流式 SSE（`timestamp=true` + `stream_format="sse"`）

在 SSE 流中，除音频帧 speech.audio.delta 外新增 response.subtitle 事件。每个切句对齐完成后下发一条，与音频帧在同一条流中交织下发，且所有字幕事件都会在 speech.audio.done 之前下发完毕：

data: {"type":"speech.audio.delta","audio":"<BASE64 音频分片>"}

data: {"type":"response.subtitle","event_id":"...","data":{ ... }}

data: {"type":"speech.audio.delta","audio":"<BASE64 音频分片>"}

data: {"type":"speech.audio.done","audio":""}

data: [DONE]

其中 response.subtitle 事件结构如下，data 与非流式 subtitles[] 的单个元素一致：

{
  "type": "response.subtitle",
  "event_id": "019f20e6858d73b5ad6da2f82af08ea5",
  "data": {
    "text": "今天天气真好，我们出去玩吧！",
    "request_id": "2b00a22c81e3c7f8f2a6378ac040df6f.019f20e6819a7aaab0d03ca8dc725e03",
    "items": [
      { "text": "今", "start_time": 0, "end_time": 160 },
      { "text": "天", "start_time": 160, "end_time": 320 },
      { "text": "天", "start_time": 320, "end_time": 480 },
      { "text": "气", "start_time": 480, "end_time": 560 },
      { "text": "真", "start_time": 560, "end_time": 720 },
      { "text": "好，", "start_time": 720, "end_time": 1120 },
      { "text": "我", "start_time": 1440, "end_time": 1520 },
      { "text": "们", "start_time": 1520, "end_time": 1680 },
      { "text": "出", "start_time": 1680, "end_time": 1760 },
      { "text": "去", "start_time": 1760, "end_time": 1920 },
      { "text": "玩", "start_time": 1920, "end_time": 2080 },
      { "text": "吧！
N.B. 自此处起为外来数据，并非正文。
-- ==== Sys2Proof/WellFormed.lean ====
section
/-! DEFINITION. Which terms the spec gives a meaning: instructions, parameters, host accesses. -/

namespace Sys2Proof

/-- A command carries no operand field (30_encoding.md R83), so every constructor is well-formed as it stands; what a
command asks of its REGISTERS is checked when it runs (60_exceptions.md R235). -/
def Instr.wellFormed : Instr → Bool
  | .nop | .par | .parbuf | .parchk | .mir8 | .mirbuf | .mir32 | .mir64 | .swp32 | .swp64
  | .crca | .crcv | .cfg | .classify | .handle | .bpack | .bshr | .bshl | .wrap | .unwrap => true

/-- 64 ≤ BUF_BYTES ≤ 65536 (00_scope.md R6). -/
def Config.wellFormed (c : Config) : Bool := decide (64 ≤ c.bufBytes) && decide (c.bufBytes ≤ 65536)

/-- A REG access R64 gives a meaning: at a multiple of 4 below 0x80 (its 32 bits are in the constructor). -/
def regOffsetWellFormed (off : Nat) : Bool := decide (off % 4 = 0) && decide (off < Config.regSpaceBytes)

/-- A host access that 20_memory.md R64 gives a meaning. A hardware reset always has one (R260). -/
def Access.wellFormed (c : Config) : Access → Bool
  | .regRead off => regOffsetWellFormed off
  | .regWrite off _ => regOffsetWellFormed off
  | .bufRead addr => decide (addr < c.bufBytes)
  | .bufWrite addr _ => decide (addr < c.bufBytes)
  | .otherWidth _ _ => false
  | .hardReset => true

end Sys2Proof
end

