-- ==== Sys2Proof/Machine/Rom.lean ====
section
/-! DEFINITION. The two ROMs (10_state.md R45 to R47): constants from power-on, nothing writes them (log 5). Each table is
transcribed row by row: the row gives b[7:4], the column b[3:0]. -/

namespace Sys2Proof.Machine

/-- The parity ROM, R45. -/
def romParRows : List (List (BitVec 1)) :=
  [[1, 0, 0, 1, 0, 1, 1, 0, 0, 1, 1, 0, 1, 0, 0, 1],
   [0, 1, 1, 0, 1, 0, 0, 1, 1, 0, 0, 1, 0, 1, 1, 0],
   [0, 1, 1, 0, 1, 0, 0, 1, 1, 0, 0, 1, 0, 1, 1, 0],
   [1, 0, 0, 1, 0, 1, 1, 0, 0, 1, 1, 0, 1, 0, 0, 1]]
  ++
  [[0, 1, 1, 0, 1, 0, 0, 1, 1, 0, 0, 1, 0, 1, 1, 0],
   [1, 0, 0, 1, 0, 1, 1, 0, 0, 1, 1, 0, 1, 0, 0, 1],
   [1, 0, 0, 1, 0, 1, 1, 0, 0, 1, 1, 0, 1, 0, 0, 1],
   [0, 1, 1, 0, 1, 0, 0, 1, 1, 0, 0, 1, 0, 1, 1, 0]]
  ++
  [[0, 1, 1, 0, 1, 0, 0, 1, 1, 0, 0, 1, 0, 1, 1, 0],
   [1, 0, 0, 1, 0, 1, 1, 0, 0, 1, 1, 0, 1, 0, 0, 1],
   [1, 0, 0, 1, 0, 1, 1, 0, 0, 1, 1, 0, 1, 0, 0, 1],
   [0, 1, 1, 0, 1, 0, 0, 1, 1, 0, 0, 1, 0, 1, 1, 0]]
  ++
  [[1, 0, 0, 1, 0, 1, 1, 0, 0, 1, 1, 0, 1, 0, 0, 1],
   [0, 1, 1, 0, 1, 0, 0, 1, 1, 0, 0, 1, 0, 1, 1, 0],
   [0, 1, 1, 0, 1, 0, 0, 1, 1, 0, 0, 1, 0, 1, 1, 0],
   [1, 0, 0, 1, 0, 1, 1, 0, 0, 1, 1, 0, 1, 0, 0, 1]]

/-- The mirror ROM, R46. -/
def romMirRows : List (List Byte) :=
  [[0x00, 0x80, 0x40, 0xC0, 0x20, 0xA0, 0x60, 0xE0, 0x10, 0x90, 0x50, 0xD0, 0x30, 0xB0, 0x70, 0xF0],
   [0x08, 0x88, 0x48, 0xC8, 0x28, 0xA8, 0x68, 0xE8, 0x18, 0x98, 0x58, 0xD8, 0x38, 0xB8, 0x78, 0xF8],
   [0x04, 0x84, 0x44, 0xC4, 0x24, 0xA4, 0x64, 0xE4, 0x14, 0x94, 0x54, 0xD4, 0x34, 0xB4, 0x74, 0xF4],
   [0x0C, 0x8C, 0x4C, 0xCC, 0x2C, 0xAC, 0x6C, 0xEC, 0x1C, 0x9C, 0x5C, 0xDC, 0x3C, 0xBC, 0x7C, 0xFC]]
  ++
  [[0x02, 0x82, 0x42, 0xC2, 0x22, 0xA2, 0x62, 0xE2, 0x12, 0x92, 0x52, 0xD2, 0x32, 0xB2, 0x72, 0xF2],
   [0x0A, 0x8A, 0x4A, 0xCA, 0x2A, 0xAA, 0x6A, 0xEA, 0x1A, 0x9A, 0x5A, 0xDA, 0x3A, 0xBA, 0x7A, 0xFA],
   [0x06, 0x86, 0x46, 0xC6, 0x26, 0xA6, 0x66, 0xE6, 0x16, 0x96, 0x56, 0xD6, 0x36, 0xB6, 0x76, 0xF6],
   [0x0E, 0x8E, 0x4E, 0xCE, 0x2E, 0xAE, 0x6E, 0xEE, 0x1E, 0x9E, 0x5E, 0xDE, 0x3E, 0xBE, 0x7E, 0xFE]]
  ++
  [[0x01, 0x81, 0x41, 0xC1, 0x21, 0xA1, 0x61, 0xE1, 0x11, 0x91, 0x51, 0xD1, 0x31, 0xB1, 0x71, 0xF1],
   [0x09, 0x89, 0x49, 0xC9, 0x29, 0xA9, 0x69, 0xE9, 0x19, 0x99, 0x59, 0xD9, 0x39, 0xB9, 0x79, 0xF9],
   [0x05, 0x85, 0x45, 0xC5, 0x25, 0xA5, 0x65, 0xE5, 0x15, 0x95, 0x55, 0xD5, 0x35, 0xB5, 0x75, 0xF5],
   [0x0D, 0x8D, 0x4D, 0xCD, 0x2D, 0xAD, 0x6D, 0xED, 0x1D, 0x9D, 0x5D, 0xDD, 0x3D, 0xBD, 0x7D, 0xFD]]
  ++
  [[0x03, 0x83, 0x43, 0xC3, 0x23, 0xA3, 0x63, 0xE3, 0x13, 0x93, 0x53, 0xD3, 0x33, 0xB3, 0x73, 0xF3],
   [0x0B, 0x8B, 0x4B, 0xCB, 0x2B, 0xAB, 0x6B, 0xEB, 0x1B, 0x9B, 0x5B, 0xDB, 0x3B, 0xBB, 0x7B, 0xFB],
   [0x07, 0x87, 0x47, 0xC7, 0x27, 0xA7, 0x67, 0xE7, 0x17, 0x97, 0x57, 0xD7, 0x37, 0xB7, 0x77, 0xF7],
   [0x0F, 0x8F, 0x4F, 0xCF, 0x2F, 0xAF, 0x6F, 0xEF, 0x1F, 0x9F, 0x5F, 0xDF, 0x3F, 0xBF, 0x7F, 0xFF]]

/-- The entry of a 16 by 16 table for a byte. -/
def romEntry {w : Nat} (rows : List (List (BitVec w))) (b : Byte) : BitVec w :=
  (rows.getD (b.extractLsb' 4 4).toNat []).getD (b.extractLsb' 0 4).toNat 0#w

/-- `par(b)` is `rom_par[b]` (41_parity.md R120). -/
def par (b : Byte) : BitVec 1 := romEntry romParRows b

/-- `mir(b)` is `rom_mir[b]` (42_mirror_swap.md R140). -/
def mir (b : Byte) : Byte := romEntry romMirRows b

end Sys2Proof.Machine
end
", "start_time": 2080, "end_time": 2320 }
    ],
    "timestamp": 1782963406221
  }
}

type string
事件类型，固定为 response.subtitle。
event_id string
字幕事件 ID。
data object
字幕内容，结构与非流式 subtitles[] 的单个元素一致（text / request_id / items[] / timestamp）。

示例

import os
from pathlib import Path
from openai import OpenAI

speech_file_path = Path(__file__).parent / "step-tts.mp3"

client = OpenAI(
    api_key=os.environ["STEPFUN_API_KEY"],
    base_url="https://api.stepfun.com/v1"
)
with client.audio.speech.with_streaming_response.create(
    model="step-tts-mini",
    voice="cixingnansheng",
    input="智能阶跃，十倍每个人的可能.",
    extra_body={
        "volume": 1.0,  # volume 在拓展参数里
        # 文本归一化：standard / enhanced，默认 standard
        "text_normalization": "standard",
        # voice_label 的 language / emotion / style 同一时间只能设其中一个
        "voice_label": {
            "emotion": "高兴"
        },
        "pronunciation_map": {
            "tone": [
                "阿胶/e1胶",
                "扁舟/偏舟",
                "LOL/laugh out loudly"
            ]
        }
    }
) as response:
    response.stream_to_file(speech_file_path)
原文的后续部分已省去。